Proof. Assume $x\neq 0$. Now since $x_n\ge 0,\forall n\in\mathbf{N}$, appealing to theorem $\textbf{2.3.4}$, yields $x\ge 0$ but $x\neq 0$ and so $x>0$ and by extension $\sqrt{x}>0$.

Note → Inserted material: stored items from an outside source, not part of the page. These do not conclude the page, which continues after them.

theorem Completes.pc : t.pc = nextPc i s := by
  cases h <;> rfl

theorem Completes.out : t.out = ⟨some (endOf i), i.partiallyValid⟩ := by
  cases h <;> rfl

theorem Completes.imem : t.imem = s.imem := by
  cases h <;> rfl

theorem Completes.reg {q : RegIndex} (hq : destination i ≠ some q) : t.reg q = s.reg q := by
  cases h with
  | writes v hd => exact reg_setReg_ne s v fun hqrd => hq (hqrd ▸ hd)
  | transfers | stores => rfl

theorem Completes.dmem (hi : i.entry ≠ .sw) : t.dmem = s.dmem := by
  cases h with
  | writes | transfers => rfl
  | stores _ _ hsw => exact absurd hsw hi

end Completed

/-- Settles O16: a completed instruction writes at most its destination. -/
theorem onlyTheDestinationRegisterChanges : Obligations.OnlyTheDestinationRegisterChanges := fun _ _ _ h _ hq =>
  (exec_completes h).reg hq

theorem imem_of_reaches {s t : State} (h : Reaches s t) : t.imem = s.imem := by
  induction h with
  | refl => rfl
  | tail _ hstep ih =>
    obtain ⟨i, -, hi⟩ := step_next hstep
    exact (exec_completes hi).imem.trans ih

/-- Settles O31: induction over the run; a completed instruction keeps instruction memory, and data memory unless it stores. -/
theorem onlyStoresChangeMemory : Obligations.OnlyStoresChangeMemory :=
  ⟨fun _ _ => imem_of_reaches, fun _ _ _ h => (exec_completes h).dmem⟩

/-! ## The fully valid twin (R104) -/

/-- An answer with the partially-valid port of its state cleared. -/
def clearFlag : Result → Result
  | .next t => .next { t with out := { t.out with partiallyValid := false } }
  | .fault f => .fault f
  | .refused r => .refused r

/-- R104: no meaning reads an unused field but for the flag. -/
theorem exec_clearUnused (i : Instr) (s : State) : exec i.clearUnused s = clearFlag (exec i s) := by
  cases i with
  | nop | exit | j | beq | addi | ori => rfl
  | sll | srl | sra | jr | add | sub | and | or | nor | slt => rfl
  | lw rs rt imm =>
    rw [Instr.clearUnused]
    by_cases hb : dataInBounds config (effectiveAddress rs imm s)
    · rw [exec_lw_inBounds hb]; rfl
    · rw [exec_lw_outOfBounds hb]; rfl
  | sw rs rt imm =>
    rw [Instr.clearUnused]
    by_cases hb : dataInBounds config (effectiveAddress rs imm s)
    · rw [exec_sw_inBounds hb]; rfl
    · rw [exec_sw_outOfBounds hb]; rfl

/-- Settles O13: the twin's answer is the instruction's with the flag cleared. -/
theorem partiallyValidExecutesAsItsTwin : Obligations.PartiallyValidExecutesAsItsTwin := by
  intro i s
  rw [exec_clearUnused]
  exact ⟨fun t h => by rw [h]; rfl, fun f h => by rw [h]; rfl⟩

/-! ## Noninterference (R34) -/

/-- The answer `r'` is `r` up to registers other than `dest`: it faults alike, or has the same `pc`, memories, outputs and
destination value. -/
def AgreesOn (dest : Option RegIndex) (r r' : Result) : Prop :=
  (∀ t, r = .next t → ∃ u, r' = .next u ∧ u.pc = t.pc ∧ u.dmem = t.dmem ∧ u.imem = t.imem ∧ u.ctrl = t.ctrl ∧
    u.out = t.out ∧ ∀ d, dest = some d → u.reg d = t.reg d) ∧
  ∀ f, r = .fault f → r' = .fault f

section Agrees
variable (s : State) (x : Vector Word 32)

theorem agreesOn_writeBack (row : ControlSignals) (pv : Bool) (rd : RegIndex) (v : Word) :
    AgreesOn (some rd) (writeBack row pv rd v s) (writeBack row pv rd v { s with regs := x }) := by
  refine ⟨fun t h => ?_, nofun⟩
  cases h
  refine ⟨_, rfl, rfl, rfl, rfl, rfl, rfl, fun d hd => ?_⟩
  cases hd
  rw [commit_reg, commit_reg, reg_setReg_self, reg_setReg_self]

theorem agreesOn_next (row : ControlSignals) (e : CycleEnd) (pv : Bool) (next : Word) (m : Memory) :
    AgreesOn none (.next (({ s with dmem := m } : State).commit row e pv next))
      (.next (({ s with regs := x, dmem := m } : State).commit row e pv next)) := by
  refine ⟨fun t h => ?_, nofun⟩
  cases h
  exact ⟨_, rfl, rfl, rfl, rfl, rfl, rfl, nofun⟩

theorem agreesOn_fault (dest : Option RegIndex) (f : Fault) : AgreesOn dest (.fault f) (.fault f) :=
  ⟨fun _ h => (nomatch h), fun _ h => h⟩

end Agrees

/-- R34: the meaning of an instruction looks only at its sources. -/
theorem exec_agreesOn (i : Instr) (s : State) (x : Vector Word 32) (hx : ∀ r ∈ sources i, readRegs x r = s.reg r) :
    AgreesOn (destination i) (exec i s) (exec i { s with regs := x }) := by
  have hread : ∀ r ∈ sources i, ({ s with regs := x } : State).reg r = s.reg r := hx
  cases i with
  | nop | exit | j => exact agreesOn_next s x ..
  | sll => exact agreesOn_fault ..
  | add rs rt rd shamt | sub rs rt rd shamt | and rs rt rd shamt | or rs rt rd shamt | nor rs rt rd shamt
  | slt rs rt rd shamt =>
    have hs := hread rs (by simp [sources])
    have ht := hread rt (by simp [sources])
    simp only [exec, execAdd, execSub, execAnd, execOr, execNor, execSlt, aluRegister, hs, ht]
    exact agreesOn_writeBack s x ..
  | srl rs rt rd shamt | sra rs rt rd shamt =>
    have ht := hread rt (by simp [sources])
    simp only [exec, execSrl, execSra, aluShift, ht]
    exact agreesOn_writeBack s x ..
  | addi rs rt imm | ori rs rt imm =>
    have hs := hread rs (by simp [sources])
    simp only [exec, execAddi, execOri, aluImmediate, hs]
    exact agreesOn_writeBack s x ..
  | jr rs rt rd shamt =>
    have hs := hread rs (by simp [sources])
    simp only [exec, execJr, hs]
    exact agreesOn_next s x ..
  | beq rs rt imm =>
    have hs := hread rs (by simp [sources])
    have ht := hread rt (by simp [sources])
    simp only [exec, execBeq, branchTaken, hs, ht]
    exact agreesOn_next s x ..
  | lw rs rt imm =>
    have hea : effectiveAddress rs imm { s with regs := x } = effectiveAddress rs imm s :=
      congrArg (alu .add · (sext32 imm)) (hread rs (by simp [sources]))
    by_cases hb : dataInBounds config (effectiveAddress rs imm s)
    · rw [exec_lw_inBounds hb, exec_lw_inBounds (by rwa [hea]), hea]
      exact agreesOn_writeBack s x ..
    · rw [exec_lw_outOfBounds hb, exec_lw_outOfBounds (by rwa [hea]), hea]
      exact agreesOn_fault ..
  | sw rs rt imm =>
    have hea : effectiveAddress rs imm { s with regs := x } = effectiveAddress rs imm s :=
      congrArg (alu .add · (sext32 imm)) (hread rs (by simp [sources]))
    have ht := hread rt (by simp [sources])
    by_cases hb : dataInBounds config (effectiveAddress rs imm s)
    · rw [exec_sw_inBounds hb, exec_sw_inBounds (by rwa [hea]), hea, ht]
      exact agreesOn_next s x ..
    · rw [exec_sw_outOfBounds hb, exec_sw_outOfBounds (by rwa [hea]), hea]
      exact agreesOn_fault ..

/-- Settles O17: `exec_agreesOn`, for every instruction. -/
theorem outcomeDependsOnSourcesOnly : Obligations.OutcomeDependsOnSourcesOnly := exec_agreesOn

end Sys2Proof.Machine
end

section
/-!
Whole steps (R12, R145, R301 to R304): which steps stop and why, what a stop leaves, and when a cycle halts. The obligations
StepRunsTheDecodedInstruction, FaultsHaveExactlyFourCauses, NoStepIsRefused, FaultingCycleCommitsNothing,
EveryCycleSetsPcByTheTable, HaltIsAnOutcomeNotAState and JrFollowsTheShiftParameter.
-/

Let $\epsilon>0$. Since $(x_n)\to x$, there exists an $N\in\mathbf{N}$ such that $|x_n-x|<\sqrt{x}\epsilon$ whenever $n\ge N$. In addition since $x_n\ge 0$ it follows that $\sqrt{x}\ge 0$ and thus $|\sqrt{x_n}+\sqrt{x}| = \sqrt{x_n}+x$. Now consider the following observation. $$|\sqrt{x_n}-\sqrt{x}| = \frac{|\sqrt{x_n}-\sqrt{x}|\cdot|\sqrt{x_n}+\sqrt{x}|}{|\sqrt{x_n}+\sqrt{x}|} = \frac{|x_n-x|}{\sqrt{x_n}+\sqrt{x}}\leq \frac{|x_n-x|}{\sqrt{x}}$$ Now let $n$ be an arbitrary positive integer such that $n\ge N$, we have $|x_n-x|<\sqrt{x}\epsilon$, consequently $|x_n-x|/\sqrt{x}<\epsilon$
$\blacksquare$
Note:
In the above proof the assumption of $x\neq 0$ is due to the fact that i have proved the proposition in the event $x=0$.
In addition theorem $\textbf{2.3.4}$ is the statement that if $(x_n)\to x$ then $\forall n\in\mathbf{N}(x_n\ge 0)$ implies $x\ge 0$.